I'm aware that using taxonomies over metadata is preferred when it comes to posts grouping. In simple words this and this are saying "use meta for unique data and taxonomy for repeating data(the one which groups posts)".
But I'm wondering if it is possible to improve meta query performance by introducing a taxonomy that will represent different ranges of that meta?
Let's suppose I have a shop with post type Products. Each Product has Price meta. I have millions of rows in the database meta table. What if I'll add a Price Range taxonomy which will be used on front-end filters? Price Range will be like "1-100$", "100-1000$", etc. User clicks on "100-1000$" + sort by Price. This way I'll query posts tagged by "100-1000$" and only after that will sort them by Price meta. Will it increase query performance?

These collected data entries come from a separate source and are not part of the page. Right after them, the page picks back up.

-- ==== Sys2Proof/Laws/KeepsUnits.lean ====
section
/-! SUPPORT. What the steps of the mover, bank groups, lodge, bandstand, pergola, turnstiles and gatehouse leave alone (`Keeps`). -/

namespace Sys2Proof.Laws

open Sys2Proof Sys2Proof.Machine

set_option Elab.async false
set_option linter.unreachableTactic false
set_option linter.unusedTactic false

/-! ## Mover -/

theorem fetchStep_keeps {s0 s : State} (h : Keeps s0 s) (t : Nat) (ecc : Ecc) : Keeps s0 (fetchStep s t ecc) := by
  unfold fetchStep
  try dsimp only
  repeat (first
    | with_reducible assumption
    | with_reducible apply setTile_keeps
    | with_reducible apply klog_keeps
    | with_reducible apply progFault_keeps
    | with_reducible apply Keeps.ite
    | fail_if_no_progress (with_reducible refine Keeps.mk ?_ rfl rfl)
    | dsimp only
    | split)

theorem allocate_keeps {s0 s : State} (h : Keeps s0 s) (t n : Nat) (hd : Head) (src : Source) (c : IssueCtx) (e d : Elem) : Keeps s0 (allocate s t n hd src c e d) := by
  unfold allocate
  try dsimp only
  repeat (first
    | with_reducible assumption
    | with_reducible apply setTile_keeps
    | with_reducible apply setStream_keeps
    | with_reducible apply popHead_keeps
    | with_reducible apply registerConds_keeps
    | fail_if_no_progress (with_reducible refine Keeps.mk ?_ rfl rfl)
    | dsimp only)

theorem issueStream_keeps {s0 s : State} (h : Keeps s0 s) (t : Nat) (src : Source) (want : Row) (ctx ecc : Ecc) : Keeps s0 (issueStream s t src want ctx ecc) := by
  unfold issueStream
  try dsimp only
  repeat (first
    | with_reducible assumption
    | with_reducible apply klog_keeps
    | with_reducible apply noteWait_keeps
    | with_reducible apply failIssue_keeps
    | with_reducible apply ctxEcc_keeps
    | with_reducible apply popHead_keeps
    | with_reducible apply allocate_keeps
    | with_reducible apply Keeps.ite
    | fail_if_no_progress (with_reducible refine Keeps.mk ?_ rfl rfl)
    | dsimp only
    | split)

theorem resumeEffect_keeps {s0 s : State} (h : Keeps s0 s) (t : Nat) (h : HeldInstr) : Keeps s0 (resumeEffect s t h) := by
  unfold resumeEffect
  try dsimp only
  repeat (first
    | with_reducible assumption
    | with_reducible apply failIssue_keeps
    | with_reducible apply resumeStream_keeps
    | with_reducible apply abandonStream_keeps
    | with_reducible apply Keeps.ite
    | fail_if_no_progress (with_reducible refine Keeps.mk ?_ rfl rfl)
    | dsimp only
    | split)

theorem issueResume_keeps {s0 s : State} (h : Keeps s0 s) (t : Nat) (src : Source) (want : Row) : Keeps s0 (issueResume s t src want) := by
  unfold issueResume
  try dsimp only
  repeat (first
    | with_reducible assumption
    | with_reducible apply setTile_keeps
    | with_reducible apply noteWait_keeps
    | with_reducible apply failIssue_keeps
    | with_reducible apply popHead_keeps
    | with_reducible apply resumeEffect_keeps
    | with_reducible apply Keeps.ite
    | fail_if_no_progress (with_reducible refine Keeps.mk ?_ rfl rfl)
    | dsimp only
    | split)

theorem refuseLaunch_keeps {s0 s : State} (h : Keeps s0 s) (t n : Nat) (st : Stream) (el : Nat) : Keeps s0 (refuseLaunch s t n st el) := by
  unfold refuseLaunch
  try dsimp only
  repeat (first
    | with_reducible assumption
    | with_reducible apply setTile_keeps
    | with_reducible apply freeStream_keeps
    | with_reducible apply endInstr_keeps
    | dsimp only)

theorem launchStream_keeps {s0 s : State} (h : Keeps s0 s) (t n : Nat) : Keeps s0 (launchStream s t n) := by
  unfold launchStream
  try dsimp only
  repeat (first
    | with_reducible assumption
    | with_reducible apply setTile_keeps
    | with_reducible apply setStream_keeps
    | with_reducible apply refuseLaunch_keeps
    | with_reducible apply Keeps.ite
    | fail_if_no_progress (with_reducible refine Keeps.mk ?_ rfl rfl)
    | dsimp only
    | split)

theorem launchSource_keeps {s0 s : State} (h : Keeps s0 s) (t : Nat) (src : Source) : Keeps s0 (launchSource s t src) := by
  unfold launchSource
  try dsimp only
  repeat (first
    | with_reducible assumption
    | with_reducible apply launchHeld_keeps
    | with_reducible apply takeIssued_keeps
    | with_reducible apply launchIssued_keeps
    | with_reducible apply resumeEffect_keeps
    | with_reducible apply Keeps.ite
    | fail_if_no_progress (with_reducible refine Keeps.mk ?_ rfl rfl)
    | dsimp only
    | split)

theorem launchStep_keeps {s0 s : State} (h : Keeps s0 s) (t : Nat) (target : LaunchTarget) : Keeps s0 (launchStep s t target) := by
  unfold launchStep
  try dsimp only
  repeat (first
    | with_reducible assumption
    | with_reducible apply launchStream_keeps
    | with_reducible apply launchSource_keeps
    | with_reducible apply Keeps.ite
    | fail_if_no_progress (with_reducible refine Keeps.mk ?_ rfl rfl)
    | dsimp only
    | split)

theorem haltStep_keeps {s0 s : State} (h : Keeps s0 s) (t : Nat) : Keeps s0 (haltStep s t) := by
  unfold haltStep
  try dsimp only
  repeat (first
    | with_reducible assumption
    | with_reducible apply setTile_keeps
    | with_reducible apply Keeps.ite
    | fail_if_no_progress (with_reducible refine Keeps.mk ?_ rfl rfl)
    | dsimp only
    | split)

theorem fenceStep_keeps {s0 s : State} (h : Keeps s0 s) (t : Nat) (src : Source) : Keeps s0 (fenceStep s t src) := by
  unfold fenceStep
  try dsimp only
  repeat (first
    | with_reducible assumption
    | with_reducible apply setTile_keeps
    | with_reducible apply finishDone_keeps
    | with_reducible apply Keeps.ite
    | fail_if_no_progress (with_reducible refine Keeps.mk ?_ rfl rfl)
    | dsimp only
    | split)

theorem pendStep_keeps {s0 s : State} (h : Keeps s0 s) (t : Nat) (ring : Bool) : Keeps s0 (pendStep s t ring) := by
  unfold pendStep
  try dsimp only
  repeat (first
    | with_reducible assumption
    | with_reducible apply setTile_keeps
    | with_reducible apply postSmall_keeps
    | with_reducible apply sendUpd_keeps
    | with_reducible apply Keeps.ite
    | fail_if_no_progress (with_reducible refine Keeps.mk ?_ rfl rfl)
    | dsimp only
    | split)

theorem pendDone_keeps {s0 s : State} (h : Keeps s0 s) (t : Nat) (p : PendSig) (code : Nat) : Keeps s0 (pendDone s t p code) := by
  unfold pendDone
  try dsimp only
  repeat (first
    | with_reducible assumption
    | with_reducible apply setTile_keeps
    | with_reducible apply finishSimple_keeps
    | dsimp only)

/-! ## Flow -/

theorem turnBack_keeps {s0 s : State} (h : Keeps s0 s) (i : Nat) (m : Msg) : Keeps s0 (turnBack s i m) := by
  unfold turnBack
  try dsimp only
  repeat (first
    | with_reducible assumption
    | with_reducible apply dropMsg_keeps
    | with_reducible apply Keeps.ite
    | fail_if_no_progress (with_reducible refine Keeps.mk ?_ rfl rfl)
    | dsimp only
    | split)

theorem serveOr_keeps {s0 s : State} (h : Keeps s0 s) (i d : Nat) (a : Bool) {off later k : State → State}
    (ho : ∀ u, Keeps s0 u → Keeps s0 (off u)) (hl : ∀ u, Keeps s0 u → Keeps s0 (later u))
    (hk : ∀ u, Keeps s0 u → Keeps s0 (k u)) : Keeps s0 (serveOr s i d a off later k) := by
  unfold serveOr
  split
  · exact hk _ h
  · split
    · exact hk _ h
    · exact hl _ h
  · exact ho _ (dropMsg_keeps h i)
  · exact dropMsg_keeps h i

theorem serve_keeps {s0 s : State} (h : Keeps s0 s) (i : Nat) (m : Msg) (d : Nat) (a : Bool) {off k : State → State}
    (ho : ∀ u, Keeps s0 u → Keeps s0 (off u)) (hk : ∀ u, Keeps s0 u → Keeps s0 (k u)) : Keeps s0 (serve s i m d a off k) :=
  serveOr_keeps h i d a ho (fun _ hu => turnBack_keeps hu i m) (fun _ hu => hk _ (dropMsg_keeps hu i))

theorem answerRead_keeps {s0 s : State} (h : Keeps s0 s) (src : Node) (m : Msg) (r : ReadReq) (a : Answer) (data : List Byte) : Keeps s0 (answerRead s src m r a data) := by
  unfold answerRead
  try dsimp only
  repeat (first
    | with_reducible assumption
    | with_reducible apply post_keeps
    | with_reducible apply Keeps.ite
    | dsimp only
    | split)

theorem answerWrite_keeps {s0 s : State} (h : Keeps s0 s) (src : Node) (m : Msg) (w : WriteReq) (a : Answer) (sats : Nat) : Keeps s0 (answerWrite s src m w a sats) := by
  unfold answerWrite
  try dsimp only
  repeat (first
    | with_reducible assumption
    | with_reducible apply post_keeps
    | dsimp only)

theorem forward_keeps {s0 s : State} (h : Keeps s0 s) (src : Node) (wire : Nat) (w : WriteReq) : Keeps s0 (forward s src wire w) := by
  unfold forward
  try dsimp only
  repeat (first
    | with_reducible assumption
    | with_reducible apply sendUpd_keeps
    | fail_if_no_progress (with_reducible refine Keeps.mk ?_ rfl rfl)
    | dsimp only
    | split)

theorem readStep_keeps {s0 s : State} (h : Keeps s0 s) (t : Nat) (ok : Bool) : Keeps s0 (readStep s t ok) := by
  unfold readStep
  try dsimp only
  repeat (first
    | with_reducible assumption
    | with_reducible apply walkErrorAt_keeps
    | with_reducible apply takePoint_keeps
    | with_reducible apply sendRead_keeps
    | with_reducible apply replay_keeps
    | with_reducible apply Keeps.ite
    | with_reducible apply Keeps.ite_fst
    | fail_if_no_progress (with_reducible refine Keeps.mk ?_ rfl rfl)
    | dsimp only
    | split)
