theorem ctxStep_keeps {s0 s : State} (h : Keeps s0 s) (ws : List Word) : Keeps s0 (ctxStep s ws) := by
  unfold ctxStep
  try dsimp only
  repeat (first
    | with_reducible assumption
    | with_reducible apply sectionStep_keeps
    | with_reducible apply sectionDone_keeps
    | with_reducible apply writeRun_keeps
    | dsimp only
    | fail_if_no_progress intros)

theorem sealStep_keeps {s0 s : State} (h : Keeps s0 s) (ws : List Word) : Keeps s0 (sealStep s ws) := by
  unfold sealStep
  try dsimp only
  repeat (first
    | with_reducible assumption
    | with_reducible apply bootFail_keeps
    | with_reducible apply sectionStep_keeps
    | with_reducible apply takeList_keeps
    | fail_if_no_progress (with_reducible refine Keeps.mk ?_ rfl rfl)
    | dsimp only
    | split
    | fail_if_no_progress intros)

theorem startTile_keeps {s0 s : State} (h : Keeps s0 s) (p : Nat × Word) : Keeps s0 (startTile s p) := by
  unfold startTile
  try dsimp only
  repeat (first
    | with_reducible assumption
    | with_reducible apply cpWrite_keeps
    | dsimp only)

theorem startStep_keeps {s0 s : State} (h : Keeps s0 s) (ws : List Word) : Keeps s0 (startStep s ws) := by
  unfold startStep
  try dsimp only
  repeat (first
    | with_reducible assumption
    | with_reducible apply logImage_keeps
    | with_reducible apply sectionStep_keeps
    | with_reducible apply startTile_keeps
    | with_reducible refine Keeps.foldl ?_ (fun u a hu => ?_)
    | fail_if_no_progress (with_reducible refine Keeps.mk ?_ rfl rfl)
    | dsimp only
    | fail_if_no_progress intros)

theorem popEntry_keeps {s0 s : State} (h : Keeps s0 s)  : Keeps s0 (popEntry s) := by
  unfold popEntry
  try dsimp only
  repeat (first
    | with_reducible assumption
    | with_reducible apply seqOn_keeps
    | fail_if_no_progress (with_reducible refine Keeps.mk ?_ rfl rfl)
    | dsimp only
    | split)

theorem entryFail_keeps {s0 s : State} (h : Keeps s0 s) (e : BootEntry) : Keeps s0 (entryFail s e) := by
  unfold entryFail
  try dsimp only
  repeat (first
    | with_reducible assumption
    | with_reducible apply bootFail_keeps
    | dsimp only)

theorem writeEntry_keeps {s0 s : State} (h : Keeps s0 s)  : Keeps s0 (writeEntry s) := by
  unfold writeEntry
  try dsimp only
  repeat (first
    | with_reducible assumption
    | with_reducible apply cpWrite_keeps
    | with_reducible apply popEntry_keeps
    | with_reducible apply entryFail_keeps
    | with_reducible apply Keeps.ite
    | with_reducible apply Keeps.ite_fst
    | fail_if_no_progress (with_reducible refine Keeps.mk ?_ rfl rfl)
    | dsimp only
    | split)

theorem pollEntry_keeps {s0 s : State} (h : Keeps s0 s) (kind : Nat) (want : Bool) : Keeps s0 (pollEntry s kind want) := by
  unfold pollEntry
  try dsimp only
  repeat (first
    | with_reducible assumption
    | with_reducible apply cpRead_keeps
    | with_reducible apply popEntry_keeps
    | with_reducible apply entryFail_keeps
    | with_reducible apply Keeps.ite
    | with_reducible apply Keeps.ite_fst
    | fail_if_no_progress (with_reducible refine Keeps.mk ?_ rfl rfl)
    | dsimp only
    | split)

theorem delayEntry_keeps {s0 s : State} (h : Keeps s0 s)  : Keeps s0 (delayEntry s) := by
  unfold delayEntry
  try dsimp only
  repeat (first
    | with_reducible assumption
    | with_reducible apply popEntry_keeps
    | fail_if_no_progress (with_reducible refine Keeps.mk ?_ rfl rfl)
    | dsimp only
    | split)

end Sys2Proof.Laws
end

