-- ==== Sys2Proof/Laws/PerInstr.lean ====
section
/-! SUPPORT. Statements made command by command: a command that names units of one configuration names units of every
configuration that has no fewer of each. -/

namespace Sys2Proof.Laws

open Sys2Proof Sys2Proof.Machine

/-- Configuration `d` has no fewer units of any kind than `c`. -/
structure Grows (c d : GenConfig) : Prop where
  tiles : GenConfig.T c ≤ GenConfig.T d
  pavs : GenConfig.pavilions c ≤ GenConfig.pavilions d
  leaves : GenConfig.leaves c ≤ GenConfig.leaves d
  ports : GenConfig.sysPorts c ≤ GenConfig.sysPorts d
  doms : GenConfig.domains c ≤ GenConfig.domains d
  bytes : GenConfig.spadBytes c ≤ GenConfig.spadBytes d

/-- More tiles of no smaller scratchpad bring no fewer units of any kind (R16, R32). -/
theorem grows_of_tiles (c d : GenConfig) (ht : GenConfig.T c ≤ GenConfig.T d)
    (hb : GenConfig.spadBytes c ≤ GenConfig.spadBytes d) : Grows c d := by
  have e : GenConfig.pavilions c ≤ GenConfig.pavilions d ∧ GenConfig.leaves c ≤ GenConfig.leaves d := by
    revert ht
    unfold GenConfig.pavilions GenConfig.leaves GenConfig.perLeaf GenConfig.T GenConfig.logT
    cases c.tiles <;> cases d.tiles <;> decide
  have p : GenConfig.sysPorts c ≤ GenConfig.sysPorts d := Nat.div_le_div_right ht
  exact ⟨ht, e.1, e.2, p, by unfold GenConfig.domains; omega, hb⟩

theorem tileOk_grows {c d : GenConfig} (h : Grows c d) {t : Nat} (a : tileOk c t = true) : tileOk d t = true := by
  have := h.tiles
  simp only [tileOk, decide_eq_true_eq] at *
  omega

theorem hopOk_grows {c d : GenConfig} (h : Grows c d) {o : Hop} (a : Hop.ok c o = true) : Hop.ok d o = true := by
  obtain ⟨h1, h2, h3, h4, _, _⟩ := h
  cases o <;> simp only [Hop.ok, tileOk, decide_eq_true_eq] at * <;> omega

theorem pointOk_grows {c d : GenConfig} (h : Grows c d) {p : Point} (a : Point.ok c p = true) : Point.ok d p = true := by
  have k := fun o => @hopOk_grows c d h o
  obtain ⟨h1, h2, h3, h4, _, _⟩ := h
  cases p <;> simp only [Point.ok, tileOk, Bool.and_eq_true, decide_eq_true_eq] at * <;>
    first | omega | exact ⟨by omega, k _ a.2⟩

theorem scrubOk_grows {c d : GenConfig} (h : Grows c d) {l : ScrubLoc} (a : ScrubLoc.ok c l = true) :
    ScrubLoc.ok d l = true := by
  obtain ⟨h1, _, _, h4, _, h6⟩ := h
  cases l <;> simp only [ScrubLoc.ok, tileOk, streamOk, Bool.and_eq_true, decide_eq_true_eq] at * <;> omega

theorem lateOk_grows {c d : GenConfig} (h : Grows c d) {r : LateReq} (a : LateReq.ok c r = true) :
    LateReq.ok d r = true := by
  obtain ⟨h1, _, _, h4, _, _⟩ := h
  cases r <;> simp only [LateReq.ok, tileOk, streamOk, Bool.and_eq_true, decide_eq_true_eq] at * <;> omega

/-- A command well formed in a configuration is well formed in every one that has no fewer units. -/
def Growth.Statement (i : Instr) : Prop :=
  ∀ c d : GenConfig, Grows c d → i.wellFormed c = true → i.wellFormed d = true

And how could it be implemented in case the user is allowed to input "from" and "to" Price? It is probably a good idea to use the approach above and just to add taxonomy meta for Price Range? This will look like this: - User selects "90-900$" - Fetch all the Price Range terms which match that range. Ie. "1-100" and "100-1000" - Query posts that are in "1-100" and "100-1000" Price Range(terms) and set meta value Price as >90 and <900 Will it increase performance too? This approach requires 2 queries : get terms(filtered by term meta), get posts.
I have no chance to check that with a really huge database as all my projects are not so big. But I'm still interested if any of my approaches will work for big sites?